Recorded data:
━━━━━━━━━━━━━━━━━━━━━━━━━━━━━━
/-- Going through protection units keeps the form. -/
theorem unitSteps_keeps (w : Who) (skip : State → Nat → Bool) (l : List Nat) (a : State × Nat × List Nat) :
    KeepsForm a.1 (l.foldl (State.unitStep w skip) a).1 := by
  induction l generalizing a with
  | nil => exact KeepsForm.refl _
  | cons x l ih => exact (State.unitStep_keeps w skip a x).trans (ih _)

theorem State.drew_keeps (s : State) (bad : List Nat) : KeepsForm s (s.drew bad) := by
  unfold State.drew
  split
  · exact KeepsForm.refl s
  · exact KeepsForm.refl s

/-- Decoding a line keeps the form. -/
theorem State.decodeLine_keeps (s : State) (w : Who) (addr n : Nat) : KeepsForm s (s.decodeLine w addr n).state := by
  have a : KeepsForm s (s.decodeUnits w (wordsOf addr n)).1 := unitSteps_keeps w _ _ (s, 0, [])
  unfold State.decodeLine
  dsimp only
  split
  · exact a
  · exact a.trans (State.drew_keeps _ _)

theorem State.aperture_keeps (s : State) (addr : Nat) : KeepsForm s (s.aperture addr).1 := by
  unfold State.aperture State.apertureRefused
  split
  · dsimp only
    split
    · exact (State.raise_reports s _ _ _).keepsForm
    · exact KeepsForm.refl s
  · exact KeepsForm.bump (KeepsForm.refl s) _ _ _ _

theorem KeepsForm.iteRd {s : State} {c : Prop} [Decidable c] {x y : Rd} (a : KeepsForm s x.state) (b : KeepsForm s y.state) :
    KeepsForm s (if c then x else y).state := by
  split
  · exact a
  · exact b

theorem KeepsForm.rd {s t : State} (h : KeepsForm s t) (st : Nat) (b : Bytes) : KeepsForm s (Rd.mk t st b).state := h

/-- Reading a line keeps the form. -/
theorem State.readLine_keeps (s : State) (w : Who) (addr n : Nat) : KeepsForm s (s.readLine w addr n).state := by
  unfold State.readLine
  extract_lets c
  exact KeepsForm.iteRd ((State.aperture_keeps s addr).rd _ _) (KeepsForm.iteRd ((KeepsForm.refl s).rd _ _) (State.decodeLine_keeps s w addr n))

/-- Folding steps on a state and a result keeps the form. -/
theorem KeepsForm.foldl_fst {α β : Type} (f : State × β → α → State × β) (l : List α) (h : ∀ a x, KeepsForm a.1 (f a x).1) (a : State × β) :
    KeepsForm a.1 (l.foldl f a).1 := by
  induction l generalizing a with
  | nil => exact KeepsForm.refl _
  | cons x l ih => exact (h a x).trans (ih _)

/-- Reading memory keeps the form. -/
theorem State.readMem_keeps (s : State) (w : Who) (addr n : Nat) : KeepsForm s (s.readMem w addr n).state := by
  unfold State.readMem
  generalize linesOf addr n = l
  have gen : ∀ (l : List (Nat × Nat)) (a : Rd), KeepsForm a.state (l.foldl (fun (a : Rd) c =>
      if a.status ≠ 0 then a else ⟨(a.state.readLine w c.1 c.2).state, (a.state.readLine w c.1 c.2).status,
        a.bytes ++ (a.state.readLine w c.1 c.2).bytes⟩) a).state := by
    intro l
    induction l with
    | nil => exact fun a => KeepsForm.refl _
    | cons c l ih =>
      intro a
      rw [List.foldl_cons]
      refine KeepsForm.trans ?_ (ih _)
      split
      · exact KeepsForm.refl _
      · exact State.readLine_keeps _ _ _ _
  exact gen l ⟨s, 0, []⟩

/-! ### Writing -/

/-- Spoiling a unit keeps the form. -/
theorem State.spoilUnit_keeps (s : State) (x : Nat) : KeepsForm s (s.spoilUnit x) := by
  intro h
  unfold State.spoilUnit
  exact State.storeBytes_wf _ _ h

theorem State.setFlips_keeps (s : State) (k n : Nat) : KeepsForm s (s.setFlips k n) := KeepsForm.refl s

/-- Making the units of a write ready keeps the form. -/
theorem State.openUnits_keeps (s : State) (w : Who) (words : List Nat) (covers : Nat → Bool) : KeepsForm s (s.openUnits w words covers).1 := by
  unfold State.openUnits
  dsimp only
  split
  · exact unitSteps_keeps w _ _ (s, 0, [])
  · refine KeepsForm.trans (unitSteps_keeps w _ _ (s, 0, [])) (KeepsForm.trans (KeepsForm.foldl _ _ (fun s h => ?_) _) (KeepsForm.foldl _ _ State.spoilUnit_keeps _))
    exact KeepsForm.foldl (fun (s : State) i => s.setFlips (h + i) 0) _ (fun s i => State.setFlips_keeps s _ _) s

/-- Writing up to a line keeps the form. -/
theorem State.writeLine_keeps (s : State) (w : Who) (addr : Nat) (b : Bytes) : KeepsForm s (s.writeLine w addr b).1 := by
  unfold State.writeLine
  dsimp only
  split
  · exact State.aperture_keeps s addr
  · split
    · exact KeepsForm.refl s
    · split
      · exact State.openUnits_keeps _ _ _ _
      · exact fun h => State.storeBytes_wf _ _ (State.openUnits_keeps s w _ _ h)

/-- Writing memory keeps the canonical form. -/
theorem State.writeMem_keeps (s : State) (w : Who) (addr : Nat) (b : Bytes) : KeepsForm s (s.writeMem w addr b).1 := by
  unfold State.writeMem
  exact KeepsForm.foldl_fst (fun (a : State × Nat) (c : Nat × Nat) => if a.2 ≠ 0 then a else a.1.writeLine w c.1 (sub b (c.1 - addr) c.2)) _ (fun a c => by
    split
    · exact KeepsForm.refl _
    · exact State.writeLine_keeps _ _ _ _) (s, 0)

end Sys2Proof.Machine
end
━━━━━━━━━━━━━━━━━━━━━━━━━━━━━━
EXERCISE DETAILS | Show every line of the data that includes the string "skip".

REPLY |
theorem unitSteps_keeps (w : Who) (skip : State → Nat → Bool) (l : List Nat) (a : State × Nat × List Nat) :
    KeepsForm a.1 (l.foldl (State.unitStep w skip) a).1 := by
  | cons x l ih => exact (State.unitStep_keeps w skip a x).trans (ih _)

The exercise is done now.